TOM DREISBACH, BYLINE: Federal Judge Dabney Friedrich said the United States vs. Guy Wesley Reffitt is not your typical criminal case. As Judge Friedrich put it, no one can come into this courtroom with a completely blank slate about the events of January 6. And that's a challenge. So what she wants are jurors who can keep an open mind. As she presided in the high-ceilinged, wood-paneled courtroom, a team for the Department of Justice sat at one table and at another, Guy Reffitt and his defense attorney. Reffitt was wearing glasses, a tan sport coat. And he had his hair pulled back into a small ponytail.
One by one, more than 30 prospective jurors came in. There was a Walgreens cashier and, this being D.C., an employee of NASA, a man who's stepmom was U.S. ambassador to Canada during the Trump administration and a lot of lawyers. Judge Friedrich led the questioning. How much news about January 6 have you heard? Is it mostly headlines, or do you seek it out? Four people said they knew about the case of the so-called QAnon Shaman, or the guy with the horns, as a few put it.
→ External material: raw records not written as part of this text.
/-- BAR, BARA and BARW (R241, R248 to R250): the first arrival of a generation fixes its count, and the one that completes it
starts the next and clears the arrivals; BAR sleeps on a generation that it does not complete, BARA goes on with its number,
and BARW sleeps while the generation is the one that it names. A second arrival in one generation waits. The model's readings:
that an arrival waits for the warp's earlier accesses (log 27), that BARA's register is written as it issues (log 55), and that
a second arrival waits in its run (log 121). -/
def Obligations.TeamBarriers : Prop :=
  ∀ (s : State) (k : Ctl) (f : EFields),
    let tk := s.me.teamKey
    let n := (s.team tk).cores.length
    let x := (s.team tk).bar f.func.toNat
    let count := if rdU s s.me f.a = 0#32 then n else (rdU s s.me f.a).toNat
    let all := x.arrived ||| (1#16 <<< s.me.twarp)
    let full := popcount all = (if x.arrived = 0#16 then BitVec.ofNat 5 count else x.count).toNat
    let arrives : Prop := s.me.acts k = true ∧ count ≤ n ∧ x.arrived.getLsbD s.me.twarp = false ∧ s.me.stq = [] ∧
      (∀ o ∈ s.me.outs, s.pending s.cur o.id = false) ∧
      (full → ∀ y ∈ tset 0#32 x.rel (keyCore s.cur) ((s.core (keyCore s.cur)).relCtr + 1#32),
        s.markersPass y.1 (s.dirtyLines y.1 y.2) = true)
    let arrived (u : State) : Prop := OnlyMonitors s u ∧ SameMemory s u ∧
      u = { s with teams := u.teams, cores := u.cores, lines := u.lines, warps := u.warps } ∧
      (∀ y, y ≠ tk → u.team y = s.team y) ∧ u.team tk = { s.team tk with bars := (u.team tk).bars } ∧
      (∀ b, b ≠ f.func.toNat → (u.team tk).bar b = (s.team tk).bar b) ∧
      let y := (u.team tk).bar f.func.toNat
      (full → y.gen = x.gen + 1#32 ∧ y.arrived = 0#16 ∧ y.count = 0#5) ∧
      (¬full → y.gen = x.gen ∧ y.arrived = all ∧ y.count = if x.arrived = 0#16 then BitVec.ofNat 5 count else x.count)
    (Issues s k (.bar k f) → arrives → ∃ t, exec (.bar k f) s = .next t ∧ ∃ u, arrived u ∧
      (full → NoEffect u t k) ∧ (¬full → Sleeps u t k (.barrier f.func.toNat x.gen))) ∧
    (Issues s k (.bara k f) → arrives → ∃ t, exec (.bara k f) s = .next t ∧ ∃ u, arrived u ∧
      Wrote32 u t k f.d 0#6 fun _ => x.gen) ∧
    (Issues s k (.barw k f) → ∃ t, exec (.barw k f) s = .next t ∧
      if s.me.acts k = true ∧ x.gen = rdU s s.me f.a then Sleeps s t k (.barrier f.func.toNat x.gen) else NoEffect s t k) ∧
    (∀ i, i = .bar k f ∨ i = .bara k f → Issues s k i → s.me.acts k = true → count ≤ n →
      x.arrived.getLsbD s.me.twarp = true → exec i s = .next s) ∧
    (∀ i, i = .bar k f ∨ i = .bara k f → Issues s k i → s.me.acts k = false → ∃ t, exec i s = .next t ∧ NoEffect s t k)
One said he read about this very case on the way to the courthouse that morning. Little did you know, said Judge Friedrich. Almost none recognized Guy Reffitt, the defendant, who pulled down his mask, just to make sure.
Then there were the questions about how people felt about the Capitol riot. And could they set aside those feelings? One man said, January 6 felt like an attack on my home. He started to get emotional as he described military troop transports parked on the streets of his city. The defense wanted him off the jury. The prosecution thought he could stay. Judge Friedrich said it was a close call but decided to remove him out of an abundance of caution. And the search for that neutral jury continues today.
Tom Dreisbach, NPR News, Washington.